Наталья Алексеевна села. Плечи у нее вздрагивали, как у малого дитя.
«Наталья, Наталья, — подумал Шелихов с нежностью, — трудную ты выбрала судьбу со мной, отправившись в путь дальний. Слыханное ли дело: баба и в ватагу пошла за мужем? Сидеть бы тебе в Иркутске в теплом доме, у окошечка, и дожидаться мужа. Ан нет — пошла вот. Что впереди нас ждет? Что на плечи твои слабые ляжет».

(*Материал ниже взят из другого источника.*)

-- ==== Sys2Proof/Laws/Decode.lean ====
section
/-!
SUPPORT. The small lemmas of the formats: searching for a byte, hex digits, one entry, and the WireFrame's length.
-/

namespace Sys2Proof

/-! ### Searching for a byte -/

theorem findByte_eq_some_iff (b : Byte) (text : List Byte) (s k : Nat) :
    findByte b text s = some k ↔
      s ≤ k ∧ text[k]? = some b ∧ ∀ j, s ≤ j → j < k → text[j]? ≠ some b := by
  unfold findByte
  rw [Option.map_eq_some_iff]
  constructor
  · rintro ⟨n, hn, rfl⟩
    rw [List.findIdx?_eq_some_iff_getElem] at hn
    obtain ⟨hlt, hb, hmin⟩ := hn
    have hlt' : s + n < text.length := by simp at hlt; omega
    refine ⟨Nat.le_add_right s n, ?_, fun j hj hjn => ?_⟩
    · simpa [List.getElem?_eq_getElem hlt'] using hb
    · have hj' : j - s < n := by omega
      have := hmin (j - s) hj'
      have hjl : j < text.length := by omega
      have hidx : s + (j - s) = j := by omega
      simpa [List.getElem?_eq_getElem hjl, hidx] using this
  · rintro ⟨hle, hk, hmin⟩
    obtain ⟨hkl, hk⟩ := List.getElem?_eq_some_iff.mp hk
    refine ⟨k - s, ?_, by omega⟩
    rw [List.findIdx?_eq_some_iff_getElem]
    have hidx : s + (k - s) = k := by omega
    refine ⟨by simp; omega, by simp [hidx, hk], fun j hj => ?_⟩
    have := hmin (s + j) (by omega) (by omega)
    have hjl : s + j < text.length := by omega
    simpa [List.getElem?_eq_getElem hjl] using this

theorem findByte_eq_none_iff (b : Byte) (text : List Byte) (s : Nat) :
    findByte b text s = none ↔ ∀ k, s ≤ k → text[k]? ≠ some b := by
  unfold findByte
  rw [Option.map_eq_none_iff, List.findIdx?_eq_none_iff]
  constructor
  · intro h k hk hb
    obtain ⟨hkl, hb⟩ := List.getElem?_eq_some_iff.mp hb
    have hmem : b ∈ text.drop s := by
      rw [List.mem_iff_getElem]
      exact ⟨k - s, by simp; omega, by simpa [show s + (k - s) = k by omega] using hb⟩
    simpa using h b hmem
  · intro h x hx
    obtain ⟨n, hn, rfl⟩ := List.mem_iff_getElem.mp hx
    have hnl : s + n < text.length := by simp at hn; omega
    have := h (s + n) (Nat.le_add_right s n)
    simpa [List.getElem?_eq_getElem hnl] using this

theorem findByte_lt {b : Byte} {text : List Byte} {s k : Nat} (h : findByte b text s = some k) : k < text.length :=
  (List.getElem?_eq_some_iff.mp ((findByte_eq_some_iff b text s k).mp h).2.1).1

/-! ### Digits -/

@[simp] theorem hexDigit_hexText (h : BitVec 4) : hexDigit? (hexText h) = some h := by
  revert h; decide

theorem colourField_eq_some_length {bs : List Byte} {v : Rgb} (h : colourField? bs = some v) : bs.length = 6 := by
  unfold colourField? at h
  split at h
  · rfl
  · cases h

@[simp] theorem length_colourText (v : Rgb) : (colourText v).length = 6 := rfl

/-! ### One entry -/

/-- What a decoded entry says of the text (R102 to R106). -/
theorem decodeEntry_ok {p : Params} {text : List Byte} {pos : Nat} {d : Entry} (h : decodeEntry p text pos = .ok d) :
    ∃ c, findByte colon text pos = some c ∧ (indexField text pos c).length ≤ p.indexMaxChars ∧
      decimalValue? (indexField text pos c) = some d.index.val ∧
      colourField? ((text.drop (c + 1)).take 6) = some d.rgb ∧ d.stop = c + 7 := by
  unfold decodeEntry at h
  split at h
  · cases h
  · rename_i c hc
    simp only at h
    split at h
    · cases h
    · rename_i hlen
      split at h
      · cases h
      · rename_i i hi
        split at h
        · rename_i hlt
          split at h
          · cases h
          · rename_i v hv
            cases h
            exact ⟨c, hc, Nat.le_of_not_lt hlen, hi, hv, rfl⟩
        · cases h

/-- A decoded entry ends inside the text, at least 7 bytes after its start. -/
theorem decodeEntry_ok_stop {p : Params} {text : List Byte} {pos : Nat} {d : Entry}
    (h : decodeEntry p text pos = .ok d) : pos + 7 ≤ d.stop ∧ d.stop ≤ text.length := by
  obtain ⟨c, hc, -, -, hv, hstop⟩ := decodeEntry_ok h
  have h1 := ((findByte_eq_some_iff _ _ _ _).mp hc).1
  have h2 := colourField_eq_some_length hv
  simp at h2
  omega

/-- The next entry starts after the one before it ends, with a comma between (R106). -/
theorem nextEntry_some {p : Params} {text : List Byte} {e q : Nat} (h : nextEntry p text e = some q) :
    e < q ∧ q ≤ text.length ∧ text[q - 1]? = some comma := by
  unfold nextEntry at h
  split at h
  · obtain ⟨m, hm, rfl⟩ := Option.map_eq_some_iff.mp h
    have h1 := (findByte_eq_some_iff _ _ _ _).mp hm
    have h2 := findByte_lt hm
    exact ⟨by omega, by omega, by simpa using h1.2.1⟩
  · split at h
    · rename_i hc
      cases h
      have := (List.getElem?_eq_some_iff.mp hc).1
      exact ⟨by omega, by omega, by simpa using hc⟩
    · cases h

/-! ### The WireFrame -/

@[simp] theorem length_encodeFrame (lights : LightArray) : (encodeFrame lights).length = 36 := by
  obtain ⟨⟨l⟩, hl⟩ := lights
  simp [encodeFrame, lightGroup, List.length_flatMap, Config.startLen, Config.endLen]
  simp at hl
  omega

/-! ### Table words -/

@[simp] theorem length_wordBytes (n w : Nat) : (wordBytes n w).length = n := by
  induction n generalizing w with
  | zero => rfl
  | succ n ih => simp [wordBytes, ih]

/-- Bytes that are not four in number have no value in either order (R55). -/
theorem assembleFreq_eq_none (o : ByteOrder) {bytes : List Byte} (h : bytes.length ≠ 4) :
    assembleFreq o bytes = none := by
  unfold assembleFreq
  split
  · simp at h
  · rfl

/-- A table word is an assembled frequency word of 32 bits, or a buzzer-port write of other than 4 bytes (log 20). -/
theorem tableWrite_cases (nbits w : Nat) :
    (nbits = 32 ∧ tableWrite nbits w = .setFrequency (BitVec.ofNat 32 w)) ∨
    (nbits ≠ 32 ∧ ∃ bytes, bytes.length ≠ 4 ∧ tableWrite nbits w = .buzzerBytes bytes) := by
  unfold tableWrite
  by_cases h : nbits = 32
  · exact .inl ⟨h, by simp [h]⟩
  · by_cases h8 : nbits % 8 = 0
    · exact .inr ⟨h, wordBytes (nbits / 8) w, by rw [length_wordBytes]; omega, by simp [h, h8]⟩
    · exact .inr ⟨h, [], by simp, by simp [h, h8]⟩

/-- What a table word decodes to depends on no parameter, the byte order among them. -/
theorem decode_tableWrite_order (p q : Params) (nbits w : Nat) :
    decode p (tableWrite nbits w) = decode q (tableWrite nbits w) := by
  rcases tableWrite_cases nbits w with ⟨-, h⟩ | ⟨-, bytes, hb, h⟩
  · rw [h]; rfl
  · simp [h, decode, assembleFreq_eq_none _ hb]

/-- A table word of any width but 32 is refused (R55). -/
theorem decodeTableWord_of_ne {nbits : Nat} (h : nbits ≠ 32) (w : Nat) : decodeTableWord nbits w = none := by
  rcases tableWrite_cases nbits w with ⟨h', -⟩ | ⟨-, bytes, hb, ht⟩
  · exact absurd h' h
  · simp [decodeTableWord, ht, decode, assembleFreq_eq_none _ hb]

end Sys2Proof
end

Зиму прожили, слава богу, неплохо, все живы остались. Землянки, сухие да теплые, выручили.
Галиоты перезимовали без порчи. Конечно, прошпаклевать надо было, просмолить, — дерево-то за зиму подсохло. Устюжане достали деревянные молотки, приготовились варить смолу. Ждали только погоды.
Дверь в землянку стукнула, вошел Самойлов. Армяк на плечах внакидку.
— Григорий Иванович, пошли. Наши моржа завалили.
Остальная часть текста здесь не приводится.